▸ To do:
Reproduce the entries shown below only from the line with "step is the model's" down to the line with "t.errlog = s.errlog", keeping both end lines and copying each one exactly.

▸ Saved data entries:
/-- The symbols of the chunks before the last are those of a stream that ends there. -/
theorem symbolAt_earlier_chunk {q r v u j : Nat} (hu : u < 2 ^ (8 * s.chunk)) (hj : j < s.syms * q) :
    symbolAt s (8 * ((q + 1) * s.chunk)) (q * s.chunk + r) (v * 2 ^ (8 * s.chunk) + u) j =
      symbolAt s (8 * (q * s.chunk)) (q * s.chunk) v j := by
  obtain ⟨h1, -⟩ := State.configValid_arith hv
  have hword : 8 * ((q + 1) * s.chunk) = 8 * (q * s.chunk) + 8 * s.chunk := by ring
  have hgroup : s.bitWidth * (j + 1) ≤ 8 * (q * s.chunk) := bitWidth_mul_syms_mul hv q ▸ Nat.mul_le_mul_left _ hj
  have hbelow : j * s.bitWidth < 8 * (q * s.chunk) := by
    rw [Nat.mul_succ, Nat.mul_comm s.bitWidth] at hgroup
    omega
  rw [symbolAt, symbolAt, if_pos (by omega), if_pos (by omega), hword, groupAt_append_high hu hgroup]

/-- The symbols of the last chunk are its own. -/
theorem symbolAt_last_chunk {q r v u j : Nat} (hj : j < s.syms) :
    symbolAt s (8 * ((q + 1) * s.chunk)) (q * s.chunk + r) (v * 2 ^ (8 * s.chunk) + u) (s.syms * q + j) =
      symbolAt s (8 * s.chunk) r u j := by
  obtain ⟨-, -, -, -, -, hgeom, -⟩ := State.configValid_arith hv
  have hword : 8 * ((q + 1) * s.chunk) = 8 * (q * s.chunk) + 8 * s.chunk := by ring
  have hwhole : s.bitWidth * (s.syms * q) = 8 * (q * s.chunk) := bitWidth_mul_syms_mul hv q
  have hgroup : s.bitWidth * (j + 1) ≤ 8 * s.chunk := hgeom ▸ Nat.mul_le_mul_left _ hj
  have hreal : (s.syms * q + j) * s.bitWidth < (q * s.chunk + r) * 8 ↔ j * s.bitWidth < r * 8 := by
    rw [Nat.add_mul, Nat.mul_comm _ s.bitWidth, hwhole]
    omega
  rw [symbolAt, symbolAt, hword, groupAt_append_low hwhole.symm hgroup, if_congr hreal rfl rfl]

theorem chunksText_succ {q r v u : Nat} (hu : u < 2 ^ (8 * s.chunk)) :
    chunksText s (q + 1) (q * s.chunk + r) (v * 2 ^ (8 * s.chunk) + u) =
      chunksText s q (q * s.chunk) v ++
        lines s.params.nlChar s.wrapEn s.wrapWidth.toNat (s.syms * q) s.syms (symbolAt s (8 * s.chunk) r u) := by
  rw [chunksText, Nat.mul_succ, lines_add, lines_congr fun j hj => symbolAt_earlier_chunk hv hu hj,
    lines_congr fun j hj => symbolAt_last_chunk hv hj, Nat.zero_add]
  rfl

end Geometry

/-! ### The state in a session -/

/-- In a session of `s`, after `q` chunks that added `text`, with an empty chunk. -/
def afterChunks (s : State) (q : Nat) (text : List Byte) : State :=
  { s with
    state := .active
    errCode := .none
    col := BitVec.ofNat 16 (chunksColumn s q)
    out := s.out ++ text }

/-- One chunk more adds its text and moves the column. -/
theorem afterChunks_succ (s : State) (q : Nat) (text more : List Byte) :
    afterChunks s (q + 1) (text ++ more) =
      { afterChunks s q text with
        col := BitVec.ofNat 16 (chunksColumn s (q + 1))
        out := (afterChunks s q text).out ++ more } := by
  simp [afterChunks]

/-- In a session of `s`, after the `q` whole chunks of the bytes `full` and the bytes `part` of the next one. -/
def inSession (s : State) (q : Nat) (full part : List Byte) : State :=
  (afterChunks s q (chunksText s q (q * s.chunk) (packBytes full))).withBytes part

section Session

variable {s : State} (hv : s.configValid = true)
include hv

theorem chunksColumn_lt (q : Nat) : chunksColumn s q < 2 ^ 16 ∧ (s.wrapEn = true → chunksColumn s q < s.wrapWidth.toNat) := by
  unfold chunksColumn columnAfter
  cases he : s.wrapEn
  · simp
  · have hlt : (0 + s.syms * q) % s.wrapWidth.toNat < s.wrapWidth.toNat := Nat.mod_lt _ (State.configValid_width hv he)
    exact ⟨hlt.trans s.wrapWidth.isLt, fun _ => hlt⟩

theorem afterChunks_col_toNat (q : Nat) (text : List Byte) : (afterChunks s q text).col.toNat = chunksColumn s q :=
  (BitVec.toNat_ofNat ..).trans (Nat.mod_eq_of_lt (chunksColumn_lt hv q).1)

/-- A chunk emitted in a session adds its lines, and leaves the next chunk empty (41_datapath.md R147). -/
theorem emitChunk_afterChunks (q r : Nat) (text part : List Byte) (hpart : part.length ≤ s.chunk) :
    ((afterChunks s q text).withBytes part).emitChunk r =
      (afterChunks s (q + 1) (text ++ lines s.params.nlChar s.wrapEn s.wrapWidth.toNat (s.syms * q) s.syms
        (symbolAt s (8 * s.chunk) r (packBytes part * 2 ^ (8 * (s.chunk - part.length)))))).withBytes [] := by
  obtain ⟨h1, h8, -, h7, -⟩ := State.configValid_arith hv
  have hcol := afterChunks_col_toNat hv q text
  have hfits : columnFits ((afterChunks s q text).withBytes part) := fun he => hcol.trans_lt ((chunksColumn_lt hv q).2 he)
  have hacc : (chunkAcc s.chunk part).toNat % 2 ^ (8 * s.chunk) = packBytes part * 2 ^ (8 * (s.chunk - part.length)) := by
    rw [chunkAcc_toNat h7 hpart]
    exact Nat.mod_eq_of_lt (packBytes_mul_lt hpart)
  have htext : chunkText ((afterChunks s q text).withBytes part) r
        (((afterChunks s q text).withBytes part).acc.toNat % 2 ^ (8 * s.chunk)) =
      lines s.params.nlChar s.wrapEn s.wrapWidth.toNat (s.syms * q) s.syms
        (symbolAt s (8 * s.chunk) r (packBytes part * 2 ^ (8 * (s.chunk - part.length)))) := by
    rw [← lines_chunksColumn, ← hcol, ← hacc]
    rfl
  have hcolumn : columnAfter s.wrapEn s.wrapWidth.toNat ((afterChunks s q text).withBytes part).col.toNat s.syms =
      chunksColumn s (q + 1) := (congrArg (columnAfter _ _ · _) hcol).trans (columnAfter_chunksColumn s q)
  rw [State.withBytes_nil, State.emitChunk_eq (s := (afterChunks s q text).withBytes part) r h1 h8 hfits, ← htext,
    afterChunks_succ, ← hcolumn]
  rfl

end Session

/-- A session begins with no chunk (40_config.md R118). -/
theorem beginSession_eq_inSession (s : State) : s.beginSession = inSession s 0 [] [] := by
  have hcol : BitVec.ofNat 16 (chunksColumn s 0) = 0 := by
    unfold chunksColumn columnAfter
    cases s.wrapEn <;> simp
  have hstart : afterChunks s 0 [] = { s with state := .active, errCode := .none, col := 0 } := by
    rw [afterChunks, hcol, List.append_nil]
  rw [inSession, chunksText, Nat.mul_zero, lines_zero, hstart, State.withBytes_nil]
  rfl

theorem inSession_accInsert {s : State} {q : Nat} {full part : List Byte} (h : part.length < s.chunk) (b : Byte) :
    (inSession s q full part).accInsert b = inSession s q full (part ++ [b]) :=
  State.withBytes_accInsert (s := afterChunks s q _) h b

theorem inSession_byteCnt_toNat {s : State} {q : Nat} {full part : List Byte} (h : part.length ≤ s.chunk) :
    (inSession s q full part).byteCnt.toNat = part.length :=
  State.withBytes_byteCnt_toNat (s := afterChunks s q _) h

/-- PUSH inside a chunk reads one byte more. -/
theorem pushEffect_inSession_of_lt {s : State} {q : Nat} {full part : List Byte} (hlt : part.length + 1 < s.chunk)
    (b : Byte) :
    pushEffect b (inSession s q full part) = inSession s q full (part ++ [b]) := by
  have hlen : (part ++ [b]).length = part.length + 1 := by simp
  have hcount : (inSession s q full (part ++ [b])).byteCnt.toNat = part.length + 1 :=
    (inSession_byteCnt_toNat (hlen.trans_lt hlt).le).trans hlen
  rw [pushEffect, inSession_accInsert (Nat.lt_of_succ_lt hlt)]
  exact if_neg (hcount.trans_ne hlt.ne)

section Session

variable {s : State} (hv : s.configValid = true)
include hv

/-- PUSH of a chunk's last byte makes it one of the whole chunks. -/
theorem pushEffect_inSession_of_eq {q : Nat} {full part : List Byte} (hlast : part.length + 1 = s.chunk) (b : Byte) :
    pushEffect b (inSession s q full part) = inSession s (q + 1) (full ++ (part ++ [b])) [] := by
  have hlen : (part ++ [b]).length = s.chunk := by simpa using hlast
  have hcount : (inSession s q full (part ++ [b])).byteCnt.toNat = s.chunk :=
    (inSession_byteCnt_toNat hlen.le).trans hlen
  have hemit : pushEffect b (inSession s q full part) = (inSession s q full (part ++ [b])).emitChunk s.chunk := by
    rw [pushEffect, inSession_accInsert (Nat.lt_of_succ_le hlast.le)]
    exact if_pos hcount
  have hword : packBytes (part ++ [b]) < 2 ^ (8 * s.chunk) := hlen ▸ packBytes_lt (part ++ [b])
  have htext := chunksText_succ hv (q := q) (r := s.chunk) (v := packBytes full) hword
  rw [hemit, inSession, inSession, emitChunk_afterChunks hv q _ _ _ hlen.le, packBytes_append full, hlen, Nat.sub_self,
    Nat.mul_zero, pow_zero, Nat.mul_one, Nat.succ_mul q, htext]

---

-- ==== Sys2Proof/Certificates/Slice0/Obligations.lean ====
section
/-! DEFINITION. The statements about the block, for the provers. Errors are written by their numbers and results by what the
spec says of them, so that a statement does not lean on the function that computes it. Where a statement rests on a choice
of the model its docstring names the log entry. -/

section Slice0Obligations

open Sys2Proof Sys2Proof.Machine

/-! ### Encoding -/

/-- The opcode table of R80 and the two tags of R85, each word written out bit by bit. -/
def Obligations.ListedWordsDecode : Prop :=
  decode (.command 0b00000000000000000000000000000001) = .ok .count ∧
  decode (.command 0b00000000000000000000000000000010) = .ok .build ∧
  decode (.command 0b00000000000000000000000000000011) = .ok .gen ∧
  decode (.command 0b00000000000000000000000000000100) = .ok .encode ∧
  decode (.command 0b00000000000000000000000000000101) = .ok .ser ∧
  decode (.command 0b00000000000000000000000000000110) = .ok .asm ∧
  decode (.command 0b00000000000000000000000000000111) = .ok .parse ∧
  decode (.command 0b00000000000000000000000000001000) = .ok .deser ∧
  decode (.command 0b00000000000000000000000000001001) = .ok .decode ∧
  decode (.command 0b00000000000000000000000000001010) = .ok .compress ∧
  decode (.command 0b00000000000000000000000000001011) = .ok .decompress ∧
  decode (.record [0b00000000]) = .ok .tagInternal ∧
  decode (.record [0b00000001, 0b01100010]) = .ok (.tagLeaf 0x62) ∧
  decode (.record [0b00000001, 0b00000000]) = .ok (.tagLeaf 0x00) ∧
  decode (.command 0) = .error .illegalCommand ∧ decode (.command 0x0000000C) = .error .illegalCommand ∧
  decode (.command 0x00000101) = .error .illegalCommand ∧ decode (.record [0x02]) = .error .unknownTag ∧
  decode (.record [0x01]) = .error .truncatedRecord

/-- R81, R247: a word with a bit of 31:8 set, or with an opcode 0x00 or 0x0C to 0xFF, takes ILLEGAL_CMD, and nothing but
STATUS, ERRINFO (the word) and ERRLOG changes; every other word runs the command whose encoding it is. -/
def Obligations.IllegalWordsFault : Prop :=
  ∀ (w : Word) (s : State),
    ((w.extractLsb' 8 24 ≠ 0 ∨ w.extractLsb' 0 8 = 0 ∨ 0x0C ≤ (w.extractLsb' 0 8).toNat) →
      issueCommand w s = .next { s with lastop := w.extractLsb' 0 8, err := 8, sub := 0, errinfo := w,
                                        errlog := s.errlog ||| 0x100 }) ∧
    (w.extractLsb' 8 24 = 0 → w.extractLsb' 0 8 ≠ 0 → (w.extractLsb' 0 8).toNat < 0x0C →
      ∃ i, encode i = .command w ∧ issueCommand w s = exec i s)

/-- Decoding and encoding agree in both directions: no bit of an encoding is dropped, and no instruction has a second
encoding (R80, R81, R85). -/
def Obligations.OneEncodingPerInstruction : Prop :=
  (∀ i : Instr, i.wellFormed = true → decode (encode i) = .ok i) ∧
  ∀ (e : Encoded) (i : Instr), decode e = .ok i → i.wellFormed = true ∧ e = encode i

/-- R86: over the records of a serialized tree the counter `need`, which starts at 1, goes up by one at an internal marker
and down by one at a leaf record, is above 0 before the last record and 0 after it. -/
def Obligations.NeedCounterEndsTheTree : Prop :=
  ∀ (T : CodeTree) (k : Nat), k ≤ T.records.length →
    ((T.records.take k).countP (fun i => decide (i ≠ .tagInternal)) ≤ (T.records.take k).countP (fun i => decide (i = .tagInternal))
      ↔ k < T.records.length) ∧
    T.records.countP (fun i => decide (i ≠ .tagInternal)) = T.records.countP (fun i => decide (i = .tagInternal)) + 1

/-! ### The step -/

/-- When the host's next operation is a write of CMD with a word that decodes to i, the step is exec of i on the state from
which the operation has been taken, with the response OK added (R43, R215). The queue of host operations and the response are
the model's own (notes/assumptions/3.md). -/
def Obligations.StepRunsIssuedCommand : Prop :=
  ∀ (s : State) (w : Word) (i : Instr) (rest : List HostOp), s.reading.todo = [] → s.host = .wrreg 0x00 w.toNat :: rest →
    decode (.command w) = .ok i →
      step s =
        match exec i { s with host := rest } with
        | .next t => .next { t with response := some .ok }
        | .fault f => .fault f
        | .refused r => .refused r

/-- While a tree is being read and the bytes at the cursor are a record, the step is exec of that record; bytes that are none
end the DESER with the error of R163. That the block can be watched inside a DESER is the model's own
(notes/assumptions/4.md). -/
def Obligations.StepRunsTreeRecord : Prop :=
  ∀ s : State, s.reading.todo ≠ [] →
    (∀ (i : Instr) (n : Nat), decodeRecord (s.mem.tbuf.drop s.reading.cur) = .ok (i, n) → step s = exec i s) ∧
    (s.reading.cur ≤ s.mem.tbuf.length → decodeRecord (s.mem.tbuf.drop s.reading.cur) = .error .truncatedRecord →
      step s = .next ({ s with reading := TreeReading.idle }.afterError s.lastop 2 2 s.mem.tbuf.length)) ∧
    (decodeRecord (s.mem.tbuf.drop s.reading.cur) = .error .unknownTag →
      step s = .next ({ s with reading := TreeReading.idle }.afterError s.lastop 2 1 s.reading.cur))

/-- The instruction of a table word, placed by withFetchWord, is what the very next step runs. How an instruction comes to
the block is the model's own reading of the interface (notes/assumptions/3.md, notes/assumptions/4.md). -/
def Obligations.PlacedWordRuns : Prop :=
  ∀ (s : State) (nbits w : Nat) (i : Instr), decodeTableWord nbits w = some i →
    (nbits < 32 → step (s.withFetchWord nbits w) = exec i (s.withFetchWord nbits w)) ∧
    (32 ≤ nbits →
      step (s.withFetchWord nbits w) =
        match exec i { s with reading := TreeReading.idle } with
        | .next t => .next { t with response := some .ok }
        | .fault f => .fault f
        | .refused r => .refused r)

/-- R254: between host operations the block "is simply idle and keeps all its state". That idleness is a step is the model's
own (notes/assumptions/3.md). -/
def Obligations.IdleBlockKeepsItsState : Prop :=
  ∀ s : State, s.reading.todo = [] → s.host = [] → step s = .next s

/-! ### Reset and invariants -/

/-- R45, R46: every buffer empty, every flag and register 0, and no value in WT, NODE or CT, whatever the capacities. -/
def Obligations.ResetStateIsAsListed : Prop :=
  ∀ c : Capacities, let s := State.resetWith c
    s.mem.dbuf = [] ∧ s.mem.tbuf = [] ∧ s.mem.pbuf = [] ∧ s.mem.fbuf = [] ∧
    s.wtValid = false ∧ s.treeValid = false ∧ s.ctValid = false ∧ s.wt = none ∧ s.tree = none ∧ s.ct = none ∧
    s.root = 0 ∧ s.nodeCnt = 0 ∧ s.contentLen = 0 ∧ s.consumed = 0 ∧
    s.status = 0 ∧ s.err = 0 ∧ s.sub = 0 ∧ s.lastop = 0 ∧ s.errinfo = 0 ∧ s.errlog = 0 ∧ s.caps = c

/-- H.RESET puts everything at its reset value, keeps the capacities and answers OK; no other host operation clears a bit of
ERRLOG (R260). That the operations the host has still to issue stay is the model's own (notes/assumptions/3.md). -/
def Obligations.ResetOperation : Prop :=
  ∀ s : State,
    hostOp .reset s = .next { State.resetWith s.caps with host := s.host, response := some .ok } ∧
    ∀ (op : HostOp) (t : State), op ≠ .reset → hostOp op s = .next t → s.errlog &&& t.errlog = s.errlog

---

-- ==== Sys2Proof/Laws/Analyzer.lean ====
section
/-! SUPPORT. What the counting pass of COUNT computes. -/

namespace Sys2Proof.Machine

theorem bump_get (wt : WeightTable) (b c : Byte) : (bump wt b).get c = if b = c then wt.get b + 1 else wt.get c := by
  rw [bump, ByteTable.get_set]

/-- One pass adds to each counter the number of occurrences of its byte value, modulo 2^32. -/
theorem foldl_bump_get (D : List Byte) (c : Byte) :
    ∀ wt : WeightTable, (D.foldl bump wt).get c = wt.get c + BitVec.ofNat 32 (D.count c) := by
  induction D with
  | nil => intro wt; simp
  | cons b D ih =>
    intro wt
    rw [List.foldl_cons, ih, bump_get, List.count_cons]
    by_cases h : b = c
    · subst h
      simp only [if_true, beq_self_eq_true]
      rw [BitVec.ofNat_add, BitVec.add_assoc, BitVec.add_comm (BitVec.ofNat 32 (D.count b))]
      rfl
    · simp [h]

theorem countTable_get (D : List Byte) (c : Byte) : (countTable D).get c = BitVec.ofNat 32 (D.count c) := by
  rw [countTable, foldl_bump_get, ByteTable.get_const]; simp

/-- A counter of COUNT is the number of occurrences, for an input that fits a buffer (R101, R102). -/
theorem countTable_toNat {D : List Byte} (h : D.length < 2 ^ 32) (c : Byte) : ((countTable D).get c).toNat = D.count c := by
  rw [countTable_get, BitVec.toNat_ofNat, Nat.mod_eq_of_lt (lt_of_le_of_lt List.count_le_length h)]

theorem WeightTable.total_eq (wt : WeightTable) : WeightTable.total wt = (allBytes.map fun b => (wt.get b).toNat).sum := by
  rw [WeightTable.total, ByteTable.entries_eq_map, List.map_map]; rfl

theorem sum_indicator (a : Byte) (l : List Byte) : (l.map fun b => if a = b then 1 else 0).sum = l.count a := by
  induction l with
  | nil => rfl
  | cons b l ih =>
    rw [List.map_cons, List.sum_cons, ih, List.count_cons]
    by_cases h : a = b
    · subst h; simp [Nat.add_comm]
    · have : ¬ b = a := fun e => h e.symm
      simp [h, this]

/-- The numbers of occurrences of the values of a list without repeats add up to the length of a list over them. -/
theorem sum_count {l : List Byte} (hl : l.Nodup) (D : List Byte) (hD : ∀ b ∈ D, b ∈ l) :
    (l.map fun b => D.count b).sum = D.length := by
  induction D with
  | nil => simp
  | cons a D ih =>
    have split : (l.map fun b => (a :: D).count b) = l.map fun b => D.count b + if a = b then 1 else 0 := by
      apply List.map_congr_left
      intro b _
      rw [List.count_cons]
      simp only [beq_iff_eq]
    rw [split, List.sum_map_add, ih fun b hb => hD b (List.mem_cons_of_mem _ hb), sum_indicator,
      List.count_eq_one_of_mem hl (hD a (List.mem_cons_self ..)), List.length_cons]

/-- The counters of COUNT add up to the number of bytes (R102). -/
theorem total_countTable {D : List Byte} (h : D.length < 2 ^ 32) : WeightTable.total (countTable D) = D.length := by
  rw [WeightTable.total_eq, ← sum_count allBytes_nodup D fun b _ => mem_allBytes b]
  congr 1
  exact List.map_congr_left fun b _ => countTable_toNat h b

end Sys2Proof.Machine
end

▸ Response to the exercise:
/-- R254: between host operations the block "is simply idle and keeps all its state". That idleness is a step is the model's
own (notes/assumptions/3.md). -/
def Obligations.IdleBlockKeepsItsState : Prop :=
  ∀ s : State, s.reading.todo = [] → s.host = [] → step s = .next s

/-! ### Reset and invariants -/

/-- R45, R46: every buffer empty, every flag and register 0, and no value in WT, NODE or CT, whatever the capacities. -/
def Obligations.ResetStateIsAsListed : Prop :=
  ∀ c : Capacities, let s := State.resetWith c
    s.mem.dbuf = [] ∧ s.mem.tbuf = [] ∧ s.mem.pbuf = [] ∧ s.mem.fbuf = [] ∧
    s.wtValid = false ∧ s.treeValid = false ∧ s.ctValid = false ∧ s.wt = none ∧ s.tree = none ∧ s.ct = none ∧
    s.root = 0 ∧ s.nodeCnt = 0 ∧ s.contentLen = 0 ∧ s.consumed = 0 ∧
    s.status = 0 ∧ s.err = 0 ∧ s.sub = 0 ∧ s.lastop = 0 ∧ s.errinfo = 0 ∧ s.errlog = 0 ∧ s.caps = c

/-- H.RESET puts everything at its reset value, keeps the capacities and answers OK; no other host operation clears a bit of
ERRLOG (R260). That the operations the host has still to issue stay is the model's own (notes/assumptions/3.md). -/
def Obligations.ResetOperation : Prop :=
  ∀ s : State,
    hostOp .reset s = .next { State.resetWith s.caps with host := s.host, response := some .ok } ∧
    ∀ (op : HostOp) (t : State), op ≠ .reset → hostOp op s = .next t → s.errlog &&& t.errlog = s.errlog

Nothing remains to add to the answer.